Records for this task -

-- ==== Sys2Proof/Machine/Blocks.lean ====
section
/-! DEFINITION. Which block each register belongs to, by the block numbers of R582; the SQ registers are block 29 and the GDN
registers block 30. -/

namespace Sys2Proof.Machine

/-- Runs of registers of one block, in the order of `Reg`. -/
def regRuns : List (Nat × Nat) := [
  (0, 6), (29, 7), (1, 10), (29, 3), (1, 5), (23, 17), (20, 16), (21, 2), (29, 1), (22, 9), (4, 14), (18, 8),
  (19, 19), (2, 13), (3, 9), (17, 17), (15, 5), (16, 13), (29, 6), (5, 20), (6, 12), (7, 15), (14, 12), (30, 7),
  (9, 14), (10, 11), (11, 3), (12, 12), (13, 5), (8, 11), (0, 4), (24, 21), (25, 4), (26, 4), (27, 4), (28, 1)]

/-- The block of the register at a place of `Reg`, from a list of runs. -/
def blockOf : List (Nat × Nat) → Nat → Nat
  | [], _ => 31
  | (b, n) :: t, i => if i < n then b else blockOf t (i - n)

/-- The block of a register's key. -/
def keyBlock (k : Nat) : Nat := blockOf regRuns (k / 65536)

/-- The instance of a register's key. -/
def keyInst (k : Nat) : Nat := k % 65536

end Sys2Proof.Machine
end

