-- ==== Sys2Proof/Machine/Ep.lean ====
section
/-! DEFINITION. Edge pairs (R159 to R193): steering, writes and their deadlines, the carrier, dead time, the edge timetable, trips,
terminations, the on-time limit and readback. Instants are in fine steps: 128 × tick + fine. -/

namespace Sys2Proof.Machine

/-- An edge pair. -/
def State.ep (s : State) (n : Nat) : Pair := Tab.look (fun _ => Pair.init) s.eps n
/-- An edge pair given a state. -/
def State.setEp (s : State) (n : Nat) (p : Pair) : State := { s with eps := Tab.put (fun _ => Pair.init) s.eps n p }
/-- An edge pair changed. -/
def State.modEp (s : State) (n : Nat) (f : Pair → Pair) : State := s.setEp n (f (s.ep n))
/-- One output of a pair: A, or B. -/
def Pair.outp (p : Pair) (b : Bool) : Outp := if b then p.b else p.a
/-- One output of a pair given a state. -/
def Pair.setOutp (p : Pair) (b : Bool) (o : Outp) : Pair := if b then { p with b := o } else { p with a := o }

/-! Steering (R160, R184 to R186). -/

/-- The reserve steered to logical pair n, once the balls have passed to it. -/
def State.epSteered (s : State) (g m : Nat) : Bool :=
  s.flag F.EP_STEER_ACTIVE g && !s.flag F.EP_STEER_BUSY g && s.fld F.EP_STEER_MEMBER g == m

/-- The physical pair that serves a logical pair (R160). [DEDUCED, log entry 106] -/
def State.epPhys (s : State) (n : Nat) : Nat := if s.epSteered (n / 16) (n % 16) then 192 + n / 16 else n

/-- The logical pair a physical pair serves, if any (R160). -/
def State.epLogical (s : State) (p : Nat) : Option Nat :=
  if p < 192 then (if s.epPhys p = p then some p else none)
  else
    let g := p - 192
    let m := s.fld F.EP_STEER_MEMBER g
    if s.epSteered g m then some (16 * g + m) else none

/-- The link that is UP and carries a logical pair, if any (R342). -/
def State.epLink (s : State) (n : Nat) : Option Nat :=
  (List.range 64).find? (fun d => s.flag F.DLK_CTL_BIND d && s.fld F.DLK_CTL_PAIR d == n && s.fld F.DLK_STAT_STATE d == 3)

/-- How far ahead of a load point a write must fall: 8 qt, or LEAD where an UP link carries the pair (R171, R343). -/
def State.epLead (s : State) (p : Nat) : Nat :=
  match (s.epLogical p).bind s.epLink with
  | some d => s.fld F.DLK_CABLE_LEAD d
  | none => 8

/-- The earliest instant that a write of ec t can place (R166, R175, R343). -/
def State.epEarliest (s : State) (p t : Nat) : Nat :=
  match (s.epLogical p).bind s.epLink with
  | some d => (t + s.fld F.DLK_CABLE_LEAD d) * 128
  | none => (t + 7) * 128 + 32

/-! Whether the balls are driven (R181). -/

/-- Whether a steering under way holds the balls of logical pair n in their safe state (R185). -/
def State.epTaking (s : State) (n : Nat) : Bool :=
  s.flag F.EP_STEER_ACTIVE (n / 16) && s.flag F.EP_STEER_BUSY (n / 16) && s.fld F.EP_STEER_MEMBER (n / 16) == n % 16

/-- Whether a pair drives its balls (R181, R185). -/
def State.epDrives (s : State) (p : Nat) : Bool :=
  match s.epLogical p with
  | none => false
  | some n =>
    s.flag F.EP_CTL_ENABLE p && s.alive 16 &&
      (s.inRun || ((s.mode == 5 || s.mode == 9) && s.window == some n)) &&
      !s.flag F.EP_STAT_TRIPPED p && !s.flag F.EP_STAT_RBFAULT p && (s.ep p).holdBy.isNone && !s.epTaking n

/-- The level of a ball: none for high impedance, else whether it is high (R160, R181). -/
def State.epBall (s : State) (n : Nat) (b : Bool) : Option Bool :=
  let p := s.epPhys n
  if s.epDrives p then some (((s.ep p).outp b).out != s.flag (if b then F.EP_CTL_POLB else F.EP_CTL_POLA) p)
  else match s.fld (if b then F.EP_CTL_SAFEB else F.EP_CTL_SAFEA) p with
    | 0 => some false
    | 1 => some true
    | _ => none

/-- The balls of a pair enter or leave the safe state, which is a commanded change (R181, R183, R345). [DEDUCED, log entry 119] -/
def State.epRefresh (s : State) (p : Nat) : State :=
  let d := s.epDrives p
  if (s.ep p).driven == d then s
  else
    let s := s.modEp p (fun x => { x with driven := d, cmd := 128 * s.now })
    match s.epLogical p with
    | some n => s.note (if d then .driven n (128 * s.now) else .safe n (128 * s.now))
    | none => s

/-- Every pair's balls follow R181. -/
def State.epRefreshAll (s : State) : State := (s.eps.map (·.1)).foldl (fun s p => s.epRefresh p) s
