/-- A trigger presented in ec t with a sample instant (R200). -/
def State.cvPresent (s : State) (c inst t : Nat) (cause : Option Lineage) : State :=
  let x := s.conv c
  if !s.alive (cvDom c) || !s.flag F.CV_CTL_EN c then s
  else if !s.flag F.CV_ROTSTAT_CALDONE (c / 8) then s.setFld F.CV_STAT_NRDY c 1
  else match x.pend with
    | some p => if p.1 = inst then s else s.cvOverrun c t cause
    | none =>
      if (match x.running with | some y => decide (inst < y.stop) | none => false) then s.cvOverrun c t cause
      else (s.setConv c { x with pend := some (inst, cause) }).cvShow c

/-- A software trigger in ec t (R198). -/
def State.cvSoft (s : State) (c t : Nat) : State := s.cvPresent c ((t + 8) * 128) t none

/-- An event trigger that arrives in ec t (R198); it inherits the lineage of its event (R320). -/
def State.cvEvent (s : State) (c t : Nat) (cause : Lineage) : State :=
  if bit 1 (s.fld F.CV_CTL_TRIGSEL c) then
    s.cvPresent c ((t + 8) * 128 + s.fld F.CV_EVDLY_DELAY c) t (some cause)
  else s

/-- The timed trigger armed in ec t (R199). -/
def State.cvArm (s : State) (c t : Nat) : State :=
  let first := s.pair .CV_TRIGL .CV_TRIGH c * 128 + s.fld F.CV_TRIGF_FINE c
  let per := s.regN .CV_TPER c * 128
  let lim := (t + 8) * 128
  let next := if lim ≤ first then first
    else if per = 0 then lim + s.fld F.CV_TRIGF_FINE c
    else first + (lim - first + per - 1) / per * per
  let s := (s.setConv c { s.conv c with next := next }).setFld F.CV_CTL_ARM c 1
  if first < lim then s.setFld F.CV_STAT_LATE c 1 else s

/-- The next instant of the timed trigger is presented 8 qt ahead (R198, R199); a one-shot clears ARM, lost or not.
[DESIGN CHOICE, log entry 132] -/
def State.cvTimed (s : State) (c : Nat) : State :=
  if !s.flag F.CV_CTL_ARM c then s
  else
    let x := s.conv c
    let t := x.next / 128 - 8
    let s := s.reach t
    let per := s.regN .CV_TPER c * 128
    let s := if per = 0 then s.setFld F.CV_CTL_ARM c 0 else s.setConv c { x with next := x.next + per }
    if bit 0 (s.fld F.CV_CTL_TRIGSEL c) then s.cvPresent c x.next t none else s

/-! Rotation (R210 to R215). -/

/-- The local converter that the next hand-over of a group concerns, and whether it steps up (R210). [DESIGN CHOICE, log entry 32] -/
def State.rotNext (s : State) (g : Nat) : Nat × Bool :=
  let sp := s.fld F.CV_ROTSTAT_SPARE g
  if s.flag F.CV_ROTSTAT_DIR g then (sp - 1, false) else (sp, true)

/-- A slice's state code and the converter it serves (R225). [DEDUCED, log entry 31] -/
def State.setSlice (s : State) (n st conv : Nat) : State := (s.setFld F.SL_STAT_STATE n st).setFld F.SL_STAT_CONV n conv

/-- Whether the hand-over that waits may begin: the spare is calibrated (R210). -/
def State.rotReady (s : State) (g : Nat) : Bool :=
  (s.rot g).due.isSome && s.flag F.CV_ROT_ROTEN g && !s.flag F.CV_ROTSTAT_NOSPARE g &&
    s.fld F.SL_STAT_STATE (9 * g + s.fld F.CV_ROTSTAT_SPARE g) == 2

Requirement -
In the entries above, restate word for word the lines between the one holding "instant (R200). -/" and the one holding "def State.cvEvent (s", inclusive, and nothing besides.

Your response -
/-- A trigger presented in ec t with a sample instant (R200). -/
def State.cvPresent (s : State) (c inst t : Nat) (cause : Option Lineage) : State :=
  let x := s.conv c
  if !s.alive (cvDom c) || !s.flag F.CV_CTL_EN c then s
  else if !s.flag F.CV_ROTSTAT_CALDONE (c / 8) then s.setFld F.CV_STAT_NRDY c 1
  else match x.pend with
    | some p => if p.1 = inst then s else s.cvOverrun c t cause
    | none =>
      if (match x.running with | some y => decide (inst < y.stop) | none => false) then s.cvOverrun c t cause
      else (s.setConv c { x with pend := some (inst, cause) }).cvShow c

/-- A software trigger in ec t (R198). -/
def State.cvSoft (s : State) (c t : Nat) : State := s.cvPresent c ((t + 8) * 128) t none

/-- An event trigger that arrives in ec t (R198); it inherits the lineage of its event (R320). -/
def State.cvEvent (s : State) (c t : Nat) (cause : Lineage) : State :=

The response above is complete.